Student Speakers
Paulina Cruz de Casas Kastenmüller Lab, Institute of Systems Immunology
Stefanie Ha Eilers Lab, Biochemistry and Molecular Biology
Beatrice Haack Wischhusen Lab, Experimental Tumor Immunology
Fabian Link Engstler Lab, Cell and Developmental Biology
Marcel Rühling Fraunholz Lab, Microbiology
Lukáš Pekárek Caliskan Lab, HIRI
Uddhav Ambi Smyth Lab, HIRI
Sabina Ganskih Munschauer Lab, HIRI
Paulina Cruz de Casas
Kastenmüller Lab, Institute of Systems Immunology
Lymphatic migration of unconventional T cells promotes site-specific immunity in distinct lymph nodes
Lymph nodes (LNs) are secondary lymphoid organs that harbor various cell types, such as dendritic cells (DCs), natural killer (NK) cells, B and T lymphocytes, allowing them to closely interact with each other. In addition, LNs are connected to the lymphatic system, thus they are able to integrate information from the peripheral tissues that they drain, positioning them as essential specialized organs for initiating adaptive immunity. The information received by LNs in the form of metabolites, cytokines, pathogens or microbial products, can be passively drained via the afferent lymphatics. This connection between the LNs and their respective tissues not only initiates and scales an immune response, but also shapes its quality and customizes it to the specific context (e.g. infection or disease) and tissue. Additionally, DCs can migrate from distinct tissues and optimize the polarization and expression of adhesion molecules in the lymphocytes they interact with, thereby adjusting the function of T and B cells and promote their recruitment to the target tissue from which these DCs emigrated. Henceforth, they not only report the tissue status to lymphocytes in the draining LNs (dLNs), but also generate and fine-tune immune responses that are optimized to the tissue that they drain.

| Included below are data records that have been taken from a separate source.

-- ==== Sys2Proof/Machine/Operands.lean ====
section
/-! DEFINITION. The operand classes of 30_encoding.md R57 as checks on an ARG register, each with the fault it raises, and
the pool checks of 44_voice_pool.md R82. -/

namespace Sys2Proof.Machine

/-- Class `dim`: 1..65535. -/
def dimCheck (s : State) (k : Fin 10) : Check := (decide (1 ≤ s.argN k ∧ s.argN k ≤ 65535), .badArg)

/-- Class `c16`: `ok16`. -/
def c16Check (s : State) (k : Fin 10) : Check := (decide (s.argN k < 2 ^ 16), .badArg)

/-- Class `byte`: 0..255. -/
def byteCheck (s : State) (k : Fin 10) : Check := (decide (s.argN k ≤ 255), .badArg)

/-- Class `surf`: a live surface handle. -/
def surfCheck (s : State) (k : Fin 10) : Check := (s.liveSurface (s.argN k), .badHandle)

/-- Class `surf0`: 0 or a live surface handle. -/
def surf0Check (s : State) (k : Fin 10) : Check := (decide (s.argN k = 0) || s.liveSurface (s.argN k), .badHandle)

/-- Class `smp`: a live sample handle. -/
def smpCheck (s : State) (k : Fin 10) : Check := (s.liveSample (s.argN k), .badHandle)

/-- Class `smp0`: 0 or a live sample handle. -/
def smp0Check (s : State) (k : Fin 10) : Check := (decide (s.argN k = 0) || s.liveSample (s.argN k), .badHandle)

/-- Class `{8,16}`. -/
def bitsCheck (s : State) (k : Fin 10) : Check := (decide (s.argN k = 8 ∨ s.argN k = 16), .badArg)

/-- Class `{1,2}`. -/
def channelsCheck (s : State) (k : Fin 10) : Check := (decide (s.argN k = 1 ∨ s.argN k = 2), .badArg)

/-- Class `0..6`. -/
def fieldCheck (s : State) (k : Fin 10) : Check := (decide (s.argN k ≤ 6), .badArg)

/-- Class `0..MAX_VOICES`. -/
def capCheck (s : State) (k : Fin 10) : Check := (decide (s.argN k ≤ s.cfg.maxVoices), .badArg)

/-- A voice id is valid when it is below CAPACITY and its AVAIL_MASK bit is 1 (R22). -/
def State.validVoice (s : State) (id : Nat) : Bool :=
  decide (id < s.capacity.toNat) && s.availMask.getLsbD id

/-- Class `voice`: a valid voice id. -/
def voiceCheck (s : State) (k : Fin 10) : Check := (s.validVoice (s.argN k), .badVoice)

/-- `pool_check()` (R82). -/
def poolChecks (s : State) : List Check :=
  [(decide (s.poolState ≠ .uninit), .poolNotReady), (decide (s.poolState ≠ .failed), .poolFailed)]

/-- What a command that takes a voice id runs first: `pool_check()`, then `voice_check(ARG[0])` (R82). -/
def voiceChecks (s : State) : List Check := poolChecks s ++ [voiceCheck s 0]

/-- The slot a valid voice id names: a valid id is below 32, the number of mask bits. -/
def voiceSlot (id : Nat) : Fin 32 := Fin.ofNat 32 id

/-- The voice a voice command acts on: ARG0. -/
def State.voiceArg (s : State) : Fin 32 := voiceSlot (s.argN 0)

/-- Whether a voice with playing = 1 references a sample (R78). -/
def State.sampleBusy (s : State) (m : Nat) : Bool :=
  (List.range s.cfg.maxVoices).any fun i =>
    (s.voice (voiceSlot i)).playing && decide ((s.voice (voiceSlot i)).sample.toNat = m)

end Sys2Proof.Machine
end

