/-! ### Blit commands -/

/-- B4. -/
theorem test_blit_masked :
    pixels (after .blitMasked (withOps (two (surf 2 2 [1, 2, 3, 4]) (surf 4 4 [])) [1, 2, 1, 1, 3, 3, 2, 2])) 2 =
      [1, 0, 0, 2, 0, 0, 0, 0, 0, 0, 0, 0, 3, 0, 0, 4] := by decide
/-- B3: source and destination are one surface. -/
theorem test_blit_masked_overlap :
    pixels (after .blitMasked (withOps (two (surf 3 1 [1, 2, 3]) (surf 1 1 [])) [1, 1, 0, 0, 1, 0, 3, 1])) 1 = [1, 1, 1] := by
  decide
/-- B9. -/
theorem test_blit_stretch :
    pixels (after .blitStretch (withOps (two (surf 2 2 [1, 2, 3, 4]) (surf 4 4 [])) [1, 2, 1, 0, 2, 2, 0, 0, 4, 4])) 2 =
      [1, 2, 2, 1, 1, 2, 2, 1, 3, 4, 4, 3, 3, 4, 4, 3] := by decide
/-- B15, B16. -/
theorem test_blit_stretch_faults :
    (after .blitStretch (withOps (two (surf 1 1 [1]) (surf 1 1 [1])) [1, 2, 0, 0, 2, 2, 0, 0, 0, 4])).status =
      .fault .zeroDim ∧
    (after .blitStretch (withOps (two (surf 1 1 [1]) (surf 1 1 [1])) [1, 2, 0, 0, 2, 2, 0, 0, 70000, 0])).status =
      .fault .badArg := by decide

/-! ### Sample commands -/

/-- M1. -/
theorem test_smpcreate :
    let t := after .smpcreate (withOps { base with answers := [⟨some 1, [(3, 4)], none⟩] } [16, 2, 22050, 100])
    t.result = 1 ∧ t.sampleSize 1 = 400 ∧ t.sampleField 1 5 = 100 ∧ t.sampleField 1 6 = 128 ∧ t.sampleByte 1 3 = 4 := by decide
/-- M5, M6. -/
theorem test_smpcreate_stops :
    (after .smpcreate (withOps base [8, 3, 8000, 10])).status = .fault .badArg ∧
    (after .smpcreate (withOps { base with answers := [⟨none, [], none⟩] } [8, 1, 8000, 10])).status = .allocFail := by decide
/-- M15. -/
theorem test_smpdestroy_busy :
    (after .smpdestroy (withOps playing [1])).status = .fault .sampleBusy ∧
    (after .smpdestroy (withOps playing [1])).liveSample 1 = true := by decide
/-- M16. -/
theorem test_smpdestroy :
    (after .smpdestroy (withOps ready [1])).liveSample 1 = false ∧
    ((after .smpdestroy (withOps ready [1])).voice 0).sample = 1 := by decide
/-- M7, M8. -/
theorem test_smpwrite :
    (after .smpwrite (withOps { base with samples := [(1, sampleM1)] } [1, 398, 5])).sampleByte 1 398 = 5 ∧
    (after .smpwrite (withOps { base with samples := [(1, sampleM1)] } [1, 400, 0])).status = .fault .badArg := by decide
/-- M10. -/
theorem test_smpwrite_order : (after .smpwrite (withOps base [9, 0, 300])).status = .fault .badHandle := by decide
/-- M7. -/
theorem test_smpread : (after .smpread (withOps { base with samples := [(1, sampleM1)] } [1, 399])).result = 255 := by decide
/-- M12. -/
theorem test_smpinfo :
    ((List.range 7).map fun f => (after .smpinfo (withOps { base with samples := [(1, sampleM1)] } [1, f])).result) =
      [16, 2, 22050, 100, 0, 100, 128] := by decide
/-- M13. -/
theorem test_smpinfo_field :
    (after .smpinfo (withOps { base with samples := [(1, sampleM1)] } [1, 7])).status = .fault .badArg := by decide

/-! ### Voice pool commands -/

/-- V8. -/
theorem test_pinit :
    let t := after .pinit
      (withOps { base with cfg := { cfg with backendPresent := true }, answers := [⟨none, [], some 0xA⟩] } [4])
    t.availMask = 0xA ∧ t.freeMask = 0xA ∧ t.capacity = 4 ∧ t.poolState = .ready ∧ t.log = [.init] := by decide
/-- V6, V3. -/
theorem test_pinit_all :
    (after .pinit (withOps base [32])).availMask = 0xFFFFFFFF ∧ (after .pinit (withOps base [33])).status = .fault .badArg := by
  decide
/-- V16: slot 0 is taken, slot 1 is free. -/
theorem test_valloc :
    let t := after .valloc (withOps ready [1])
    t.result = 1 ∧ t.freeMask = 0 ∧ (t.voice 1).rate = 11025 ∧ (t.voice 1).sample = 1 ∧ (t.voice 1).pan = 128 := by decide
/-- V7. -/
theorem test_valloc_none :
    (after .valloc (withOps { ready with freeMask := 0 } [0])).status = .noneFree ∧
    (after .valloc (withOps { ready with freeMask := 0 } [0])).result = 0xFFFFFFFF := by decide
/-- V18. -/
theorem test_vfree :
    let t := after .vfree (withOps playing [0])
    t.log = [.silence 0] ∧ (t.voice 0).playing = false ∧ t.freeMask = 3 ∧ (t.voice 0).sample = 1 := by decide
/-- V20. -/
theorem test_vfree_voice : (after .vfree (withOps ready [2])).status = .fault .badVoice := by decide

/-! ### Voice control commands -/

/-- V-C11, V-C13: bit 0 only. -/
theorem test_vplaymode :
    ((after .vplaymode (withOps ready [0, 3])).voice 0).loop = true ∧
    (after .vplaymode (withOps ready [0, 2])).log = [.setLoop 0 false] := by decide
/-- V-C2. -/
theorem test_vstart :
    let t := after .vstart (withOps ready [0])
    (t.voice 0).playing = true ∧ t.log = [.play 0 false .pcm8 11025 255 128 1 100] := by decide
/-- V-C19. -/
theorem test_vstart_free : (after .vstart (withOps ready [1])).status = .ok ∧ (after .vstart (withOps ready [1])).log = [] := by
  decide
/-- V-C14, V-C20. -/
theorem test_vstop :
    ((after .vstop (withOps playing [0])).voice 0).playing = false ∧ (after .vstop (withOps ready [1])).log = [.silence 1] := by
  decide
/-- V-C5. -/
theorem test_vsetpos :
    ((after .vsetpos (withOps playing [0, 50])).voice 0).position = 50 ∧ (after .vsetpos (withOps playing [0, 50])).log = [] := by
  decide
/-- V-C6. -/
theorem test_vsetpos_restart : (after .vsetpos (withOps playing [0, 0])).log = [.play 0 false .pcm8 11025 255 0 1 100] := by
  decide
/-- V-C7, V-C16. -/
theorem test_vsetfreq :
    (after .vsetfreq (withOps playing [0, 22050])).log = [.play 0 false .pcm8 22050 255 0 1 100] ∧
    (after .vsetfreq (withOps ready [0, 4000])).log = [] ∧ ((after .vsetfreq (withOps ready [0, 4000])).voice 0).rate = 4000 := by
  decide
/-- V-C15 and the push of V-C9. -/
theorem test_vsetvol :
    ((after .vsetvol (withOps ready [0, 100])).voice 0).vol = 100 ∧ (after .vsetvol (withOps ready [0, 100])).log = [] ∧
    (after .vsetvol (withOps playing [0, 10])).log = [.setVolPan 0 10 0] := by decide
/-- V-C21, V-C4. -/
theorem test_vsetvol_faults :
    (after .vsetvol (withOps ready [40, 999])).status = .fault .badVoice ∧
    (after .vsetvol (withOps ready [0, 256])).status = .fault .badArg := by decide
/-- V-C3, from pan 0 to 64. -/
theorem test_vsetpan : (after .vsetpan (withOps playing [0, 64])).log = [.setVolPan 0 255 64] := by decide
/-- V-C8. -/
theorem test_vsweepfreq :
    (after .vsweepfreq (withOps playing [0, 1000, 8000])).log = [.play 0 false .pcm8 8000 255 0 1 100] := by decide
/-- V-C9. -/
theorem test_vrampvol :
    (after .vrampvol (withOps playing [0, 500, 10])).log = [.setVolPan 0 10 0] ∧
    ((after .vrampvol (withOps playing [0, 500, 10])).voice 0).vol = 10 := by decide
/-- V-C10. -/
theorem test_vrampvol_byte : (after .vrampvol (withOps playing [0, 500, 300])).status = .fault .badArg := by decide
/-- §7, byte length. -/
theorem test_bytelen :
    byteLen .legacy sampleM1 = 200 ∧ byteLen .fixed sampleM1 = 400 ∧ sampleM1.size = 400 ∧
    byteLen .legacy { sampleM1 with len := 0xFFFFFFFF } = 0x1FFFFFFFE ∧
    byteLen .fixed { sampleM1 with len := 0xFFFFFFFF } = 0x3FFFFFFFC := by decide
/-- §7, normalized mapping. -/
theorem test_normalized : volumeN 51 = 1 / 5 ∧ panN 51 = -77 / 128 ∧ panN 192 = 1 / 2 := by
  have h : ((51 : Byte).toNat : ℚ) = 51 ∧ ((192 : Byte).toNat : ℚ) = 192 := ⟨by decide +kernel, by decide +kernel⟩
  rw [volumeN, panN, panN, h.1, h.2]
  norm_num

Here, we asked whether other immune cells can influence the site-specificity of immune responses, linking tissue immunity to lymph nodes. Surprisingly, we found that unconventional T cells (UTCs) shape the local immune response in a site-specific manner. Using scRNA-sequencing, gene-deficient models, transplantation and photo-conversion experiments, we could show that tissue-derived UTCs similarly migrate via the lymphatic route to locally dLNs. Because each tissue harbors a distinct spectrum of UTCs with locally adapted differentiation states (Th1-like, Th17-like) and distinct TCR repertoires (gd T cells, NKT, MAIT), every dLN is thus populated by a distinctive tissue-determined mix of these lymphocytes. Functionally, UTCs cooperate in interconnected units that generate and shape characteristic innate and adaptive immune responses that differ between LNs that drain distinct tissues. Lymphatic migration of UTCs is therefore a key determinant of site-specific immunity initiated in distinct LNs with potential implications for vaccination strategies and immunotherapeutic approaches.
Stefanie Ha
Eilers Lab, Biochemistry and Molecular Biology
Interactions with RNA shape the MYCN interactome
The MYC family consists of oncogenes whose dysregulation drive the genesis of multiple tumor types. MYCN amplification is associated with high-risk neuroblastoma, where it induces a tumor-specific gene expression and accelerates tumor cell proliferation. This is achieved by MYCN forming a heterodimer with MAX in order to bind active promoters and enhancers and thus regulate transcription. MYC oncoproteins are considered undruggable, because of their largely disordered structure and lack of enzymatic activity, however, interactome analyses show they associate with numerous proteins that could potentially be targeted.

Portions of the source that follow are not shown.